Page MenuHomePhabricator

Encoding problem with dataset filename
Closed, ResolvedPublicBUG REPORT

Description

In https://lingualibre.org/datasets/, we see "Q19858-bci-Baoulé.zip". It should display "Q19858-bci-Baoulé.zip"

In principle, in English, Baoulé should be "Baoule" but anyway it shows that there is an encoding issue in the dataset filename. UTF-8 must be used IMHO.

Event Timeline

Pamputt changed the subtype of this task from "Task" to "Bug Report".

There's not much to be worried of here: it's a purely "visual" HTML encoding issue. The code is working fine on the server's end: I just checked the code by generating a .zip archive with a bunch of accented letters and it worked fine.

I might have found the issue. According to the lingualibre.org's nginx configuration, the requests to /datasets are sent onto the datasets server (lingualibre.wikimedia.fr:9000). The nginx config on the datasets server is not publicly available, so I can't apply the fix for it.

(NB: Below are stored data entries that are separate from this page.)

-- ==== Sys2Proof/Machine/Monitor.lean ====
section
/-!
DEFINITION. The environment monitor (15 R281 to R296), and the guard converters as it runs them (16 R300).
-/

namespace Sys2Proof.Machine

/-- The monitor page. -/
def pgMon : Nat := 0x00D

/-- Change the monitor. -/
def Bolov.modMon (f : MonState → MonState) (b : Bolov) : Bolov := { b with mon := f b.mon }

/-- A converter. -/
def Bolov.conv (b : Bolov) (n : Fin 4) : MonConv := b.mon.convs[n]

/-- Change a converter. -/
def Bolov.modConv (n : Fin 4) (f : MonConv → MonConv) (b : Bolov) : Bolov :=
  b.modMon (fun m => { m with convs := m.convs.set n (f m.convs[n]) })

/-- The monitor is on: its domain (R368) and `MON_CTRL.en`. -/
def Bolov.monOn (b : Bolov) : Bool := b.domOn 76 && b.regBit Reg.MON_CTRL 0

/-- A converter is a guard converter (R300). -/
def Bolov.isGuard (b : Bolov) (n : Fin 4) : Bool := b.regBit Reg.GRD_CONV n

/-! ### Slots (R281 to R285) -/

/-- Fields of a slot. -/
def Bolov.slotEn (b : Bolov) (k : Nat) : Bool := b.regBit (Reg.MON_SLOT_ROUTE k) 31
def Bolov.slotAdc (b : Bolov) (k : Nat) : Nat := b.regFld (Reg.MON_SLOT_ROUTE k) 29 28
def Bolov.slotSrc (b : Bolov) (k : Nat) : Nat := b.regFld (Reg.MON_SLOT_CONV k) 31 30
def Bolov.slotChop (b : Bolov) (k : Nat) : Bool := b.regBit (Reg.MON_SLOT_CONV k) 21
def Bolov.slotGain (b : Bolov) (k : Nat) : Nat := b.regFld (Reg.MON_SLOT_CONV k) 10 8
def Bolov.slotBurnout (b : Bolov) (k : Nat) : Bool := b.regBit (Reg.MON_SLOT_CONV k) 2
def Bolov.slotRate (b : Bolov) (k : Nat) : Nat := min 8 (b.regFld (Reg.MON_SLOT_CONV k) 7 4)

/-- The enabled slots of a converter, in rising number. -/
def Bolov.slotsOf (b : Bolov) (n : Fin 4) : List Nat :=
  (List.range 16).filter (fun k => b.slotEn k && b.slotAdc k == n.val)

/-- The driven pins of a slot (R282). -/
def Bolov.driven (b : Bolov) (k : Nat) : List Nat :=
  let src := b.slotSrc k
  (if src = 0 then [] else [b.regFld (Reg.MON_SLOT_CONV k) 29 26]) ++
  (if src ≠ 0 ∧ (src = 3 ∨ b.slotChop k) then [b.regFld (Reg.MON_SLOT_CONV k) 25 22] else []) ++
  (if b.regBit (Reg.MON_SLOT_ROUTE k) 10 then [b.regFld (Reg.MON_SLOT_ROUTE k) 9 6] else [])

/-- The driven roles of a slot share a pin. -/
def Bolov.slotInvalid (b : Bolov) (k : Nat) : Bool := decide (¬ (b.driven k).Nodup)

/-- The slots that other converters convert. -/
def Bolov.activeSlots (b : Bolov) (n : Fin 4) : List Nat :=
  ([0, 1, 2, 3] : List (Fin 4)).filterMap (fun m => if m = n then none
    else if (b.conv m).running || (b.conv m).guardOn then some (b.conv m).slot else none)

/-- A driven pin or a source of the slot is held by another converter (R283). -/
def Bolov.slotConflict (b : Bolov) (n : Fin 4) (k : Nat) : Bool :=
  (b.activeSlots n).any (fun j => (b.driven k).any (fun p => (b.driven j).contains p) ||
    (b.slotSrc k != 0 && b.slotSrc k == b.slotSrc j))

/-- The settling time and the output period of a rate, in µs (R287). -/
def settleUs (rate : Nat) : Nat := [1200000, 600000, 300000, 150000, 60000, 30000, 7500, 3000, 750].getD rate 750
def periodUs (rate : Nat) : Nat := [400000, 200000, 100000, 50000, 20000, 10000, 2500, 1000, 250].getD rate 250
def Bolov.settleTicks (b : Bolov) (k : Nat) : Nat := settleUs (b.slotRate k) * ticksUs

/-- The polarity of a result taken now (R285): a chopped slot follows the PWM level. -/
def Bolov.polarity (b : Bolov) (k : Nat) : Bool := b.slotChop k && b.mon.level

/-- What the excitation source of a slot puts out (R284): a current in µA, or a voltage in mV. -/
def Bolov.excCurrent (b : Bolov) (k : Nat) : Nat := max 1 (cap 1000 (b.regFld (Reg.MON_SLOT_CONV k) 20 11))
def Bolov.excVoltage (b : Bolov) (k : Nat) : Nat := 10 * max 25 (cap 250 (b.regFld (Reg.MON_SLOT_CONV k) 20 11))

/-- What drives a MON pin (R282, R284, R285). -/
inductive MonDrive where
  | highZ
  | current (uA : Nat)
  | voltage (mV : Nat)
  | ground
  | bias
deriving DecidableEq, Repr

/-- What a slot that is being converted puts on a pin: the PWM level exchanges the excitation pins of a chopped one. -/
def Bolov.slotDrive (b : Bolov) (k p : Nat) : MonDrive :=
  let conv := Reg.MON_SLOT_CONV k
  let src := b.slotSrc k
  let (out, back) := if b.polarity k then (b.regFld conv 25 22, b.regFld conv 29 26) else (b.regFld conv 29 26, b.regFld conv 25 22)
  if b.regBit (Reg.MON_SLOT_ROUTE k) 10 && b.regFld (Reg.MON_SLOT_ROUTE k) 9 6 == p then .bias
  else if src = 0 then .highZ
  else if p = out then (if src = 3 then .voltage (b.excVoltage k) else .current (b.excCurrent k))
  else if p = back ∧ src = 3 then .ground
  else .highZ
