/-! ### Quotes (R358 to R360) -/

/-- The locked registers in offset order (R312). -/
def lockedRegs : List Nat :=
  [Reg.GRD_HOLD, Reg.GRD_CONV] ++ (List.range 4).map Reg.GRD_H_CFG ++
  (List.range 16).flatMap (fun r => [Reg.GRD_P_CFG r, Reg.GRD_P r, Reg.GRD_P r + 4]) ++
  (List.range 16).flatMap (fun k => [Reg.GRD_SCALE_GAIN k, Reg.GRD_SCALE_OFFSET k])

/-- The configuration digest (R360). -/
def Bolov.configDigest (b : Bolov) : BitVec 256 :=
  let c := b.sort.cfg
  sha256 (lockedRegs.flatMap (fun a => bytesOf 4 (b.reg a).toNat) ++
    (List.range 4096).flatMap (fun e => bytesOf 2 (fget (0x0100#16) c.regionMap e).toNat) ++
    (List.range 256).map c.lane ++ (List.range 256).map c.rate ++
    (List.range 262144).flatMap (fun i => bytesOf 6 (fld (b.ctx i) 95 48)))

/-- The body of a quote (R359). -/
def Bolov.quoteBody (q : QuoteRun) (b : Bolov) : List Nat :=
  let ns := q.tod / 2 ^ 32
  bytesOf 4 0x51540001 ++ bytesOf 8 b.sec.unit.toNat ++ bytesOf 32 b.sec.imageDigest.toNat ++ bytesOf 32 b.configDigest.toNat ++
    bytesOf 32 q.head.toNat ++ bytesOf 4 q.logSeq ++ [b.sec.secVer, b.sec.counter, 0, 0] ++ bytesOf 8 (ns / 1000000000) ++
    bytesOf 4 (pack [(1, b2n q.todValid), (1, 0), (30, ns % 1000000000)]) ++ bytesOf 4 b.sec.quoteSeq ++
    (cmdData q.cmd).take 32 ++ [0, 0, 0, 0]

/-- QUOTE_START. -/
def Bolov.quoteStart (r : List W64) (b : Bolov) : Bolov :=
  if b.sec.lifecycle ≠ 1 then b.answerStatus r 5
  else if b.sec.quote.isSome then b.answerStatus r 1
  else b.modSec (fun x =>
    { x with
      quote := some { cmd := r, began := b.up, tod := b.time.tod, todValid := b.time.todValid, head := b.grd.head,
                      logSeq := b.grd.logSeq, changes := b2n (b.cmt.reached && b.cmt.mergeEnd.isNone) }
      answers := x.answers ++ [none] })

/-- The response that was still to come is filled in. -/
def fillAnswer (w : List W64) : List (Option (List W64)) → List (Option (List W64))
  | [] => []
  | none :: l => some w :: l
  | some v :: l => some v :: fillAnswer w l

/-- QUOTE_READY: `restarted` says that the pass of R360 restarted three times, which takes three switches or merges. -/
def Bolov.quoteReady (restarted : Bool) (b : Bolov) : Bolov :=
  match b.sec.quote with
  | none => b
  | some q =>
    let put := fun (w : List W64) (b : Bolov) =>
      (b.modSec (fun x => { x with quote := none, answers := fillAnswer w x.answers })).hostFlush
    if restarted ∧ 3 ≤ q.changes then
      put (hostResponse q.cmd 1 (cmdLength q.cmd) (Config.openResult hcQuoteStart).toNat []) b
    else
      let b1 := b.modSec (fun x => { x with quoteSeq := x.quoteSeq + 1 })
      let body := b1.quoteBody q
      let quote := body ++ bytesOf 384 (Config.rsaSign b.sec.deviceRsa body).toNat ++
        bytesOf 7856 (Config.slhSign b.sec.deviceSlh body).toNat
      (put (hostResponse q.cmd 0 8408 (Config.openResult hcQuoteStart).toNat [])
        (b1.modSec (fun x => { x with quoteBytes := quote.map (BitVec.ofNat 8) }))).raise pgSec 0

/-- Return 48 bytes of a string from an offset. -/
def Bolov.answerBytes (r : List W64) (l : List Nat) (b : Bolov) : Bolov :=
  if cmdOffset r ≥ l.length then b.answerStatus r 3
  else b.answer r 0 (cmdLength r) (Config.openResult (cmdCode r)).toNat ((l.drop (cmdOffset r)).take 48)

/-- QUOTE_READ; with no quote yet its status is open. -/
def Bolov.quoteRead (r : List W64) (b : Bolov) : Bolov :=
  if b.sec.quoteBytes.isEmpty then b.answerStatus r (Config.openStatus hcQuoteRead).toNat
  else b.answerBytes r (b.sec.quoteBytes.map BitVec.toNat)

/-- CERT_READ. -/
def Bolov.certRead (r : List W64) (b : Bolov) : Bolov :=
  if b.sec.lifecycle ≠ 1 then b.answerStatus r 5 else b.answerBytes r (b.flashBytes certBase certSize)

/-! ### Firmware update (R357) -/

/-- UPDATE_BEGIN. -/
def Bolov.updateBegin (r : List W64) (b : Bolov) : Bolov :=
  let slot := cmdArg r
  if slot > 1 ∨ cmdLength r = 0 ∨ cmdLength r > slotSize then b.answerStatus r 3
  else if slot = b.sec.running ∧ !b.sec.recovery then b.answerStatus r 5
  else ((b.eraseSlot slot).modSec (fun x =>
    { x with update := some ⟨slot, cmdLength r, 0⟩, valid := setBit x.valid slot false })).answerStatus r 0

/-- UPDATE_DATA. -/
def Bolov.updateData (r : List W64) (b : Bolov) : Bolov :=
  let n := cmdLength r
  if n = 0 ∨ n > 48 then b.answerStatus r 3
  else match b.sec.update with
    | none => b.answerStatus r 5
    | some u =>
      if cmdOffset r < u.next ∨ cmdOffset r + n > u.length then b.answerStatus r 5
      else ((b.flashWrite (slotBase u.slot + cmdOffset r) ((cmdData r).take n)).modSec (fun x =>
        { x with update := some { u with next := cmdOffset r + n } })).answerStatus r 0

/-- UPDATE_END; without an update its status is open. -/
def Bolov.updateEnd (r : List W64) (b : Bolov) : Bolov :=
  match b.sec.update with
  | none => b.answerStatus r (Config.openStatus hcUpdateEnd).toNat
  | some u =>
    let b1 := b.modSec (fun x => { x with update := none })
    if b.slotVerifies u.slot then
      ((b1.modSec (fun x => { x with valid := setBit x.valid u.slot true })).raise pgSec 1).answerStatus r 0
    else b1.answerStatus r 4

/-- SET_TRIAL. -/
def Bolov.setTrial (r : List W64) (b : Bolov) : Bolov :=
  if cmdArg r > 1 then b.answerStatus r 3
  else if !b.sec.valid.getLsbD (cmdArg r) then b.answerStatus r 5
  else (b.modSec (fun x => { x with trial := some (cmdArg r), tried := false })).answerStatus r 0

/-- CONFIRM; with no trial slot running its status is open. -/
def Bolov.confirm (r : List W64) (b : Bolov) : Bolov :=
  if b.sec.trialRuns then
    (b.modSec (fun x => { x with active := x.running, trial := none, tried := false, trialRuns := false })).answerStatus r 0
  else b.answerStatus r (Config.openStatus hcConfirm).toNat

/-- ADVANCE: the counter never falls. -/
def Bolov.advanceCounter (r : List W64) (b : Bolov) : Bolov :=
  if cmdArg r > b.sec.secVer ∨ b.sec.trialRuns then b.answerStatus r 5
  else (b.modSec (fun x => { x with counter := max x.counter (cmdArg r) })).answerStatus r 0

/-! ### Guard reset (R361) -/

/-- The bytes of a token. -/
def tokenSize : Nat := 8312

/-- TOKEN_DATA. -/
def Bolov.tokenData (r : List W64) (b : Bolov) : Bolov :=
  let put := fun (m : FMap Byte) (e : Nat × Nat) => if e.1 < tokenSize then fset 0 m e.1 (BitVec.ofNat 8 e.2) else m
  if cmdOffset r ≥ tokenSize then b.answerStatus r 3
  else (b.modSec (fun x => { x with token := ((cmdData r).mapIdx (fun i v => (cmdOffset r + i, v))).foldl put x.token
    })).answerStatus r 0

/-- The token is right. -/
def Bolov.tokenOk (b : Bolov) : Bool :=
  let t := (List.range tokenSize).map (fun i => (fget 0 b.sec.token i).toNat)
  let msg := t.take 72
  (match b.sec.nonce with
    | some n => decide (msg = bytesOf 8 b.sec.unit.toNat ++ bytesOf 32 b.grd.head.toNat ++ bytesOf 32 n.toNat)
    | none => false) &&
  Config.vendorRsaVerify b.sec.vendorRsa msg ((t.drop 72).take 384) && Config.vendorSlhVerify b.sec.vendorSlh msg (t.drop 456)

/-- The Guard returns to the unconfigured state; an output that permits trips. -/
def Bolov.guardUnconfigure (flash : Bool) (b : Bolov) : Bolov :=
  let b1 := forAll [0, 1, 2, 3] (fun (g : Fin 4) b => if b.grd.on.getLsbD g then b.trip flash g 1 else b) b
  let b2 := b1.modGrd (fun g => { g with password := none, failures := 0, lockEnd := none, opened := false })
  (({ b2 with regs := b2.regs.filter (fun e => !guardLocked e.1) }.guardSyncAll).guardCheck flash).logAppend flash gkPassword 0 0 0 0

/-- GUARD_RESET. -/
def Bolov.guardReset (flash : Bool) (r : List W64) (b : Bolov) : Bolov :=
  if b.tokenOk then (b.guardUnconfigure flash).answerStatus r 0
  else (b.logAppend flash gkUnlockFailed 0 0 0 0).answerStatus r 4

/-- DECOMMISSION. -/
def Bolov.decommission (r : List W64) (b : Bolov) : Bolov :=
  if cmdArg r ≠ 0xDEC0 then b.answerStatus r 3
  else (b.modSec (fun x => { x with lifecycle := 2, deviceRsa := BitVec.allOnes 3072, deviceSlh := BitVec.allOnes 768 })).answerStatus r 0

/-- A command with a code the Bolov does not know: recovery mode answers every command it does not accept with 6 (R356), a
decommissioned unit with 5. -/
def Bolov.unknownCmd (b : Bolov) : Bolov :=
  match b.hostHead with
  | some r =>
    if hostCodes.contains (cmdCode r) then b
    else b.hostTake.answerStatus r (if b.sec.recovery then 6 else if b.sec.lifecycle = 2 then 5 else 2)
  | none => b

/-! ### Meanings -/

/-- GET_STATUS (R357). -/
def execGetStatus (t : Tick) (s : State) : Out := atB t s (Bolov.hostRun hcGetStatus Bolov.getStatus)

/-- QUOTE_START (R359). -/
def execQuoteStart (t : Tick) (s : State) : Out := atB t s (Bolov.hostRun hcQuoteStart Bolov.quoteStart)

/-- QUOTE_READY (R359, R360). -/
def execQuoteReady (restarted : Bool) (t : Tick) (s : State) : Out := atB t s (Bolov.quoteReady restarted)

/-- QUOTE_READ (R357). -/
def execQuoteRead (t : Tick) (s : State) : Out := atB t s (Bolov.hostRun hcQuoteRead Bolov.quoteRead)

/-- CERT_READ (R357). -/
def execCertRead (t : Tick) (s : State) : Out := atB t s (Bolov.hostRun hcCertRead Bolov.certRead)

/-- UPDATE_BEGIN (R357). -/
def execUpdateBegin (t : Tick) (s : State) : Out := atB t s (Bolov.hostRun hcUpdateBegin Bolov.updateBegin)

/-- UPDATE_DATA (R357). -/
def execUpdateData (t : Tick) (s : State) : Out := atB t s (Bolov.hostRun hcUpdateData Bolov.updateData)

/-- UPDATE_END (R354). -/
def execUpdateEnd (t : Tick) (s : State) : Out := atB t s (Bolov.hostRun hcUpdateEnd Bolov.updateEnd)

/-- SET_TRIAL (R357). -/
def execSetTrial (t : Tick) (s : State) : Out := atB t s (Bolov.hostRun hcSetTrial Bolov.setTrial)

/-- CONFIRM (R357). -/
def execConfirm (t : Tick) (s : State) : Out := atB t s (Bolov.hostRun hcConfirm Bolov.confirm)

/-- ADVANCE (R357). -/
def execAdvance (t : Tick) (s : State) : Out := atB t s (Bolov.hostRun hcAdvance Bolov.advanceCounter)

/-- TOKEN_DATA (R357). -/
def execTokenData (t : Tick) (s : State) : Out := atB t s (Bolov.hostRun hcTokenData Bolov.tokenData)

/-- GUARD_RESET (R361). -/
def execGuardReset (flash : Bool) (t : Tick) (s : State) : Out := atB t s (Bolov.hostRun hcGuardReset (Bolov.guardReset flash))

/-- DECOMMISSION (R357). -/
def execDecommission (t : Tick) (s : State) : Out := atB t s (Bolov.hostRun hcDecommission Bolov.decommission)

/-- UNKNOWN_HOST_CMD (R357). -/
def execUnknownHostCmd (t : Tick) (s : State) : Out := atB t s Bolov.unknownCmd

/-- SEC_RECOVER (R356). -/
def execSecRecover (s : State) : Out := onB s (Bolov.modSec (fun x => { x with recoverNext := true }))

/-- BOOT_SEQUENCE (R355). -/
def execBootSequence (katOk : Bool) (ms : BitVec 12) (flash : Bool) (t : Tick) (s : State) : Out := atB t s (Bolov.boot katOk ms flash)

end Sys2Proof.Machine
end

@mickeybarber What you need to do is: add charset UTF-8; in the nginx config of the datasets server. You can either add it into the section that enables the autoindex, or at the "top" of the server block.

@Yug Should we disclose the datasets server's nginx config on https://github.com/lingua-libre/operations/ ?

I have nearly no back-end abilities.

Poslovitch and Michael, your are best to lead on this side.

@mickeybarber Any news about this? - this is seemingly still not fixed.